Monitoring of the Shewhart I-chart statistic (top), EWMA with (
In summary, these results show that the GLR chart, with a nonparametric detection threshold, outperforms the others by adequately detecting anomalies. We have shown that the GLR control chart is preferable for detecting a wide range of shift sizes, because control charts require specification of several chart design parameters by the user, making their design more complicated. Compared to other solutions, it presents the highest detection rate and reduces considerably the false alarms.
Conclusion
This study reports the development of an anomaly detection approach for monitoring abnormal daily demands at PED of Lille Hospital, France. This methodology combines an ARMA model with GLR test. The selected time series model was an ARMA (1,1) model, this latter was used as the model framework of the developed model. To monitor abnormal patient demands at the PED, we applied the GLR test to the residuals obtained from the selected ARMA model. Two case studies has been used to validate the proposed approach. Results demonstrated that the proposed methodology (ARMA-based GLR) shows a good performance compared to the other tested methods (Shewhart and EWMA monitoring charts).

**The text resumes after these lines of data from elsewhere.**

/-- Every instruction that answers a next state has the shape of its mnemonic. -/
theorem executes_of_exec {i : Instr} {s t : State} (h : exec i s = .next t) :
    Executes s i.mnemonic t := by
  cases i with
  | adcImm _ | adcZp _ | adcZpX _ | adcInd _ | adcIndX _ | adcIndY _ | adcAbs _ | adcAbsX _
  | adcAbsY _ | andImm _ | andZp _ | andZpX _ | andInd _ | andIndX _ | andIndY _ | andAbs _
  | andAbsX _ | andAbsY _ | eorImm _ | eorZp _ | eorZpX _ | eorInd _ | eorIndX _ | eorIndY _
  | eorAbs _ | eorAbsX _ | eorAbsY _ | oraImm _ | oraZp _ | oraZpX _ | oraInd _ | oraIndX _
  | oraIndY _ | oraAbs _ | oraAbsX _ | oraAbsY _ => exact ⟨_, eq_of_next h⟩
  | sbcImm _ | sbcZp _ | sbcZpX _ | sbcInd _ | sbcIndX _ | sbcIndY _ | sbcAbs _ | sbcAbsX _
  | sbcAbsY _ | cmpImm _ | cmpZp _ | cmpZpX _ | cmpInd _ | cmpIndX _ | cmpIndY _ | cmpAbs _
  | cmpAbsX _ | cmpAbsY _ | cpxImm _ | cpxZp _ | cpxAbs _ | cpyImm _ | cpyZp _ | cpyAbs _
  | ldaImm _ | ldaZp _ | ldaZpX _ | ldaInd _ | ldaIndX _ | ldaIndY _ | ldaAbs _ | ldaAbsX _
  | ldaAbsY _ | ldxImm _ | ldxZp _ | ldxZpY _ | ldxAbs _ | ldxAbsY _ | ldyImm _ | ldyZp _
  | ldyZpX _ | ldyAbs _ | ldyAbsX _ | bitImm _ | bitZp _ | bitZpX _ | bitAbs _ | bitAbsX _ =>
    exact ⟨_, eq_of_next h⟩
  | aslZp _ | aslZpX _ | aslAbs _ | aslAbsX _ | lsrZp _ | lsrZpX _ | lsrAbs _ | lsrAbsX _
  | rolZp _ | rolZpX _ | rolAbs _ | rolAbsX _ | rorZp _ | rorZpX _ | rorAbs _ | rorAbsX _
  | incZp _ | incZpX _ | incAbs _ | incAbsX _ | decZp _ | decZpX _ | decAbs _ | decAbsX _ =>
    exact Or.inl ⟨_, eq_of_next h⟩
  | aslAcc | lsrAcc | rolAcc | rorAcc | incAcc | decAcc => exact Or.inr (eq_of_next h)
  | trbZp _ | trbAbs _ | tsbZp _ | tsbAbs _ | rmb0 _ | rmb1 _ | rmb2 _ | rmb3 _ | rmb4 _ | rmb5 _
  | rmb6 _ | rmb7 _ | smb0 _ | smb1 _ | smb2 _ | smb3 _ | smb4 _ | smb5 _ | smb6 _ | smb7 _ =>
    exact ⟨_, eq_of_next h⟩
  | staZp _ | staZpX _ | staInd _ | staIndX _ | staIndY _ | staAbs _ | staAbsX _ | staAbsY _
  | stxZp _ | stxZpY _ | stxAbs _ | styZp _ | styZpX _ | styAbs _ | stzZp _ | stzZpX _ | stzAbs _
  | stzAbsX _ => exact ⟨_, _, eq_of_next h⟩
  | tstImmZp _ _ | tstImmAbs _ _ | tstImmZpX _ _ | tstImmAbsX _ _ => exact ⟨_, _, eq_of_next h⟩
  | inx | iny | dex | dey | cla | clx | cly | clc | cld | cli | clv | sec | sed | sei | setT
  | sax | say | sxy | tax | tay | tsx | txa | txs | tya | nop | csh | csl => exact eq_of_next h
  | bcc _ | bcs _ | beq _ | bmi _ | bne _ | bpl _ | bra _ | bvc _ | bvs _ =>
    exact ⟨_, _, eq_of_next h⟩
  | bbr0 _ _ | bbr1 _ _ | bbr2 _ _ | bbr3 _ _ | bbr4 _ _ | bbr5 _ _ | bbr6 _ _ | bbr7 _ _
  | bbs0 _ _ | bbs1 _ _ | bbs2 _ _ | bbs3 _ _ | bbs4 _ _ | bbs5 _ _ | bbs6 _ _ | bbs7 _ _ =>
    exact ⟨_, _, _, eq_of_next h⟩
  | st0 _ | st1 _ | st2 _ => exact ⟨_, _, eq_of_next h⟩
  | pha | php | phx | phy => exact ⟨_, eq_of_next h⟩
  | pla | plp | plx | ply => exact eq_of_next h
  | bsr _ | jsr _ => exact ⟨_, _, eq_of_next h⟩
  | rts | rti => exact eq_of_next h
  | jmpAbs _ => exact Or.inl ⟨_, eq_of_next h⟩
  | jmpAbsInd _ | jmpAbsXInd _ => exact Or.inr ⟨_, eq_of_next h⟩
  | tii _ _ _ | tdd _ _ _ | tin _ _ _ | tia _ _ _ | tai _ _ _ =>
    exact ⟨_, _, _, _, _, eq_of_next h⟩
  | tam _ => exact ⟨_, eq_of_next h⟩
  | tma mask =>
    rw [exec_tma] at h
    split at h
    · exact ⟨mask, eq_of_next h⟩
    · cases h
  | brk => exact eq_of_next h

end Sys2Proof.Machine

/-!
O12 and O13: the invariant. A step has three kinds (10_state.md R54), each named by `step_cases`. Memory
stays canonical because every write goes through `State.memWrite` or `State.physWrite`; NMI is selected only
while latched because each step ends with no selection or with a sample.
-/

namespace Sys2Proof.Machine

/-! The kinds of step. -/

theorem State.planFetch_of_decode {s : State} {i : Instr} {rest : List Byte}
    (h : decode s.fetch.1 = .ok (i, rest)) : s.planFetch = .run i s.fetch.2 := by
  delta State.planFetch
  extract_lets f
  rw [show decode f.1 = _ from h]

theorem State.planFetch_of_error {s : State} {e : DecodeError} (h : decode s.fetch.1 = .error e) :
    s.planFetch = .refuse (.illegalOpcode (s.fetch.1.headD 0)) := by
  delta State.planFetch
  extract_lets f
  rw [show decode f.1 = _ from h]

theorem State.plan_of_reset {s : State} (h : s.elapse.io.resetPending = true) :
    s.plan = .done s.elapse.systemReset :=
  if_pos h

theorem State.plan_of_interrupt {s : State} (h : s.elapse.io.resetPending = false)
    (hsel : s.intSel ≠ .none) :
    s.plan = .done ((s.elapse.enterHardware s.intSel).sample true) := by
  delta State.plan
  rw [h]
  cases hk : s.intSel with
  | none => exact absurd hk hsel
  | nmi => rfl
  | timer => rfl
  | irq1 => rfl
  | irq2 => rfl

theorem State.plan_of_fetch {s : State} (h : s.elapse.io.resetPending = false)
    (hsel : s.intSel = .none) : s.plan = s.elapse.planFetch := by
  delta State.plan
  rw [h, hsel]
  rfl

theorem step_of_plan_done {s t : State} (h : s.plan = .done t) : step s = .next t := by
  delta step
  rw [h]

theorem step_of_plan_refuse {s : State} {r : Refusal} (h : s.plan = .refuse r) :
    step s = .refused r := by
  delta step
  rw [h]

theorem step_of_plan_run {s s1 : State} {i : Instr} (h : s.plan = .run i s1) :
    step s = match exec i s1 with
      | .next u => .next (State.sampleAfter i s1 u)
      | .fault f => .fault f
      | .refused r => .refused r := by
  delta step
  rw [h] <;> rfl

/-- The three kinds of step that answer a next state: a RESET, the entry of the selected interrupt with its
sample, or one instruction with its sample. -/
theorem step_cases {s t : State} (h : step s = .next t) :
    (s.elapse.io.resetPending = true ∧ t = s.elapse.systemReset) ∨
    (s.intSel ≠ .none ∧ t = (s.elapse.enterHardware s.intSel).sample true) ∨
    (∃ i u, exec i s.elapse.fetch.2 = .next u ∧ t = State.sampleAfter i s.elapse.fetch.2 u) := by
  cases hreset : s.elapse.io.resetPending with
  | true =>
    rw [step_of_plan_done (State.plan_of_reset hreset)] at h
    exact .inl ⟨rfl, eq_of_next h⟩
  | false =>
    by_cases hsel : s.intSel = .none
    · have hplan := State.plan_of_fetch hreset hsel
      cases hdec : decode s.elapse.fetch.1 with
      | error e =>
        rw [step_of_plan_refuse (hplan.trans (State.planFetch_of_error hdec))] at h
        cases h
      | ok r =>
        rw [step_of_plan_run (hplan.trans (State.planFetch_of_decode (i := r.1) hdec))] at h
        cases hexec : exec r.1 s.elapse.fetch.2 with
        | next u =>
          rw [hexec] at h
          exact .inr (.inr ⟨r.1, u, hexec, eq_of_next h⟩)
        | fault f => rw [hexec] at h; cases h
        | refused r => rw [hexec] at h; cases h
    · rw [step_of_plan_done (State.plan_of_interrupt hreset hsel)] at h
      exact .inr (.inl ⟨hsel, eq_of_next h⟩)

/-! Memory stays canonical. -/

theorem operandOp_mem (m : Mnemonic) (s : State) (b : Byte) : (operandOp m s b).mem = s.mem := by
  cases m <;> rfl

theorem impliedOp_mem (m : Mnemonic) (s : State) : (impliedOp m s).mem = s.mem := by
  cases m <;> rfl

theorem pullOp_mem (m : Mnemonic) (s : State) (b : Byte) : (pullOp m s b).mem = s.mem := by
  cases m <;> rfl

theorem State.pushWord_ok (s : State) (w : Word) (h : s.mem.ok) : (s.pushWord w).mem.ok :=
  State.push_ok _ _ (s.push_ok _ h)

theorem State.enterInterrupt_ok (s : State) (vector ret : Word) (b : Bool) (h : s.mem.ok) :
    (s.enterInterrupt vector b ret).mem.ok := by
  rw [s.enterInterrupt_eq]
  exact State.memWrite_ok _ _ _ (State.memWrite_ok _ _ _ (s.memWrite_ok _ _ h))

theorem State.enterHardware_ok (s : State) (sel : IntSel) (h : s.mem.ok) :
    (s.enterHardware sel).mem.ok := by
  cases sel with
  | none => exact h
  | nmi => exact s.clearNmi.enterInterrupt_ok _ _ _ h
  | timer => exact s.enterInterrupt_ok _ _ _ h
  | irq1 => exact s.enterInterrupt_ok _ _ _ h
  | irq2 => exact s.enterInterrupt_ok _ _ _ h

theorem State.blockTransfer_ok (s : State) (src dst : Motion) (ssss dddd llll : Word)
    (h : s.mem.ok) : (s.blockTransfer src dst ssss dddd llll).mem.ok := by
  have hpushed : (((s.clearT.push s.y).push s.a).push s.x).mem.ok :=
    State.push_ok _ _ (State.push_ok _ _ (s.clearT.push_ok _ h))
  have hmoved := State.blockLoop_ok src dst (blockCount llll)
    ((((s.clearT.push s.y).push s.a).push s.x).loadBlockRegs ssss dddd llll) ssss dddd llll false hpushed
  delta State.blockTransfer
  simpa using hmoved

theorem State.aluT_ok (s : State) (op : Byte → Byte → Flags → Byte × Flags) (src : Source)
    (h : s.mem.ok) : (s.aluT op src).mem.ok := by
  cases ht : s.p.t with
  | false => rw [s.aluT_accumulator op src ht]; exact h
  | true => rw [s.aluT_zeroPage op src ht]; exact State.memWrite_ok _ _ _ (by simpa using h)

theorem State.rmw_ok (s : State) (op : Byte → Flags → Byte × Flags) (ea : Ea) (h : s.mem.ok) :
    (s.rmw op ea).mem.ok := by
  rw [s.rmw_eq]
  exact State.memWrite_ok _ _ _ (by simpa using h)

/-- No instruction takes memory out of its canonical form or writes it into block $FF. -/
theorem Executes.mem_ok {s t : State} {m : Mnemonic} (h : Executes s m t) (hs : s.mem.ok) :
    t.mem.ok := by
  cases m with
  | adc | and | eor | ora =>
    obtain ⟨src, rfl⟩ := h
    exact s.aluT_ok _ src hs
  | sbc | cmp | cpx | cpy | lda | ldx | ldy | bit =>
    obtain ⟨src, rfl⟩ := h
    rw [s.withOperand_eq, State.advance_mem, operandOp_mem]
    exact hs
  | asl | lsr | rol | ror | inc | dec =>
    obtain ⟨ea, rfl⟩ | rfl := h
    · exact s.rmw_ok _ ea hs
    · exact hs
  | trb | tsb | rmb _ | smb _ =>
    obtain ⟨ea, rfl⟩ := h
    exact s.rmw_ok _ ea hs
  | sta | stx | sty | stz =>
    obtain ⟨ea, v, rfl⟩ := h
    rw [s.storeTo_eq]
    exact State.memWrite_ok _ _ _ (by simpa using hs)
  | tst =>
    obtain ⟨nn, ea, rfl⟩ := h
    rw [s.testImm_eq]
    exact hs
  | inx | iny | dex | dey | cla | clx | cly | clc | cld | cli | clv | sec | sed | sei | setT | sax
  | say | sxy | tax | tay | tsx | txa | txs | tya | nop | csh | csl =>
    rw [show t = _ from h, State.implied, State.advance_mem, impliedOp_mem]
    exact hs
  | bcc | bcs | beq | bmi | bne | bpl | bra | bvc | bvs =>
    obtain ⟨cond, rr, rfl⟩ := h
    rw [s.branchIf_eq]
    exact hs
  | bbr _ | bbs _ =>
    obtain ⟨want, zz, rr, rfl⟩ := h
    rw [s.branchOnBit_eq]
    exact hs
  | st0 | st1 | st2 =>
    obtain ⟨pa, nn, rfl⟩ := h
    rw [s.storeImmediate_eq]
    exact ⟨s.physWrite_wf pa nn hs.1, s.physWrite_below pa nn hs.2⟩
  | pha | php | phx | phy =>
    obtain ⟨v, rfl⟩ := h
    rw [s.pushInstr_eq]
    exact s.memWrite_ok _ _ hs
  | pla | plp | plx | ply =>
    rw [show t = _ from h, s.pullInstr_eq, State.advance_mem, pullOp_mem]
    exact hs
  | bsr | jsr =>
    obtain ⟨last, target, rfl⟩ := h
    exact s.clearT.pushWord_ok last hs
  | rts => rw [show t = _ from h, s.returnFromSubroutine_eq]; exact hs
  | rti => rw [show t = _ from h, s.returnFromInterrupt_eq]; exact hs
  | jmp =>
    obtain ⟨target, rfl⟩ | ⟨la, rfl⟩ := h
    · exact hs
    · rw [s.jumpIndirect_eq]
      exact hs
  | tii | tdd | tin | tia | tai =>
    obtain ⟨src, dst, ssss, dddd, llll, rfl⟩ := h
    exact s.blockTransfer_ok src dst ssss dddd llll hs
  | tam =>
    obtain ⟨mask, rfl⟩ := h
    exact hs
  | tma =>
    obtain ⟨mask, rfl⟩ := h
    exact hs
  | brk => exact (show t = _ from h) ▸ s.clearT.enterInterrupt_ok _ _ _ hs

/-! The invariant. -/

theorem State.Inv.mem_ok {s : State} (h : s.Inv) : s.mem.ok := ⟨h.memCanonical, h.memExternal⟩

/-- A sample selects NMI only while its edge is latched (60_exceptions.md R510). -/
theorem Io.nmiPending_of_select {io : Io} {m : Bool} (h : io.select m = .nmi) :
    io.nmiPending = true := by
  delta Io.select at h
  by_contra hn
  rw [if_neg hn] at h
  split_ifs at h

/-- A sample gives the invariant to any state whose memory is canonical. -/
theorem State.sample_inv {s : State} (h : s.mem.ok) (iEff : Bool) : (s.sample iEff).Inv :=
  ⟨h.1, h.2, Io.nmiPending_of_select⟩

theorem State.systemReset_inv {s : State} (h : s.mem.ok) : s.systemReset.Inv := by
  obtain ⟨pc, io, heq⟩ := s.systemReset_eq
  rw [heq]
  exact ⟨h.1, h.2, nofun⟩

theorem State.fetch_mem (s : State) : s.fetch.2.mem = s.mem := by
  rw [State.fetch_eq]

/-- Settles O13: a RESET selects nothing; an entry and an instruction end with a sample; and each leaves
memory canonical. -/
theorem stepKeepsInvariant : Obligations.StepKeepsInvariant := by
  intro s t hinv hstep
  have hok : s.elapse.mem.ok := hinv.mem_ok
  obtain ⟨-, rfl⟩ | ⟨-, rfl⟩ | ⟨i, u, hexec, rfl⟩ := step_cases hstep
  · exact State.systemReset_inv hok
  · exact State.sample_inv (s.elapse.enterHardware_ok _ hok) true
  · have hfetched : s.elapse.fetch.2.mem.ok := by rwa [State.fetch_mem]
    exact State.sample_inv ((executes_of_exec hexec).mem_ok hfetched) _

/-- Settles O12: the memory of `State.reset` is empty and no interrupt is selected. -/
theorem resetHasInvariant : Obligations.ResetHasInvariant :=
  ⟨rfl, rfl, nofun⟩

end Sys2Proof.Machine

/-!
O6 and O7: a step runs the instruction whose bytes it fetches. Decoding takes an encoding back, so the fetched
bytes decide the instruction; at rest the fetch answers what memory holds and leaves the state as it is.
-/

namespace Sys2Proof

/-! Decoding takes an encoding back (30_encoding.md R150, R174). -/

theorem OpcodeCell.build_op0 (i : Instr) (rest : List Byte) :
    (OpcodeCell.op0 i).build ([] ++ rest) = some (i, rest) := rfl

theorem OpcodeCell.build_op1 (f : Byte → Instr) (b : Byte) (rest : List Byte) :
    (OpcodeCell.op1 f).build ([b] ++ rest) = some (f b, rest) := rfl

theorem OpcodeCell.build_op2 (f : Byte → Byte → Instr) (b c : Byte) (rest : List Byte) :
    (OpcodeCell.op2 f).build ([b, c] ++ rest) = some (f b c, rest) := rfl

theorem OpcodeCell.build_opW (f : Word → Instr) (w : Word) (rest : List Byte) :
    (OpcodeCell.opW f).build (wordBytes w ++ rest) = some (f w, rest) := by
  show some (f (joinBytes (hiByte w) (loByte w)), rest) = _
  rw [joinBytes_hiByte_loByte]

theorem OpcodeCell.build_opBW (f : Byte → Word → Instr) (b : Byte) (w : Word) (rest : List Byte) :
    (OpcodeCell.opBW f).build (b :: wordBytes w ++ rest) = some (f b w, rest) :=
  OpcodeCell.build_opW (f b) w rest

theorem OpcodeCell.build_opBlk (f : Word → Word → Word → Instr) (u v w : Word) (rest : List Byte) :
    (OpcodeCell.opBlk f).build (wordBytes u ++ wordBytes v ++ wordBytes w ++ rest) =
      some (f u v w, rest) := by
  show some (f (joinBytes (hiByte u) (loByte u)) (joinBytes (hiByte v) (loByte v))
    (joinBytes (hiByte w) (loByte w)), rest) = _
  rw [joinBytes_hiByte_loByte, joinBytes_hiByte_loByte, joinBytes_hiByte_loByte]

The detection of strain situations in hospital emergency departments allows improving the care activity control and avoiding stressful conditions such that patient need and internal resources can be best managed. The early detection of these abnormal situations will also help the ED staff to prepare for absorbing the unusual rise in daily patient attendances at the ED without reducing the quality care of these latter. Therefore, the information provided by the presented anomaly-detection methodology can be used to optimize the performance of EDs.
To further improve patient flow management at hospital EDs, we plan to develop an approach to forecast daily ED visits by incorporating explanatory variables, such as meteorological measurements (e.g. temperature) and epidemic events. Toward this end, the ARMA models with external inputs could be used. Indeed, an accurate forecast of patient flow provides relevant information about the future trends of ED demands, facilitating the planning of nursing rosters and staff allocation within the ED and assisting in bed occupancy prediction. Further, it will be interesting to combine forecasting and anomaly detection and investigate whether improved forecasting can enhance anomaly detection. This is a topic for future research.
Footnotes
Declaration of conflicting interests
The author(s) declared no potential conflicts of interest with respect to the research, authorship, and/or publication of this article.
Funding
The author(s) received no financial support for the research, authorship, and/or publication of this article.
Ethical approval
The authors declare that this study does not involve human subjects, human materials, and human data. The authors confirm here that all datasets used in this work do not need any bio-ethical approval since they have already been anonymized by the PDE before making them available to the authors.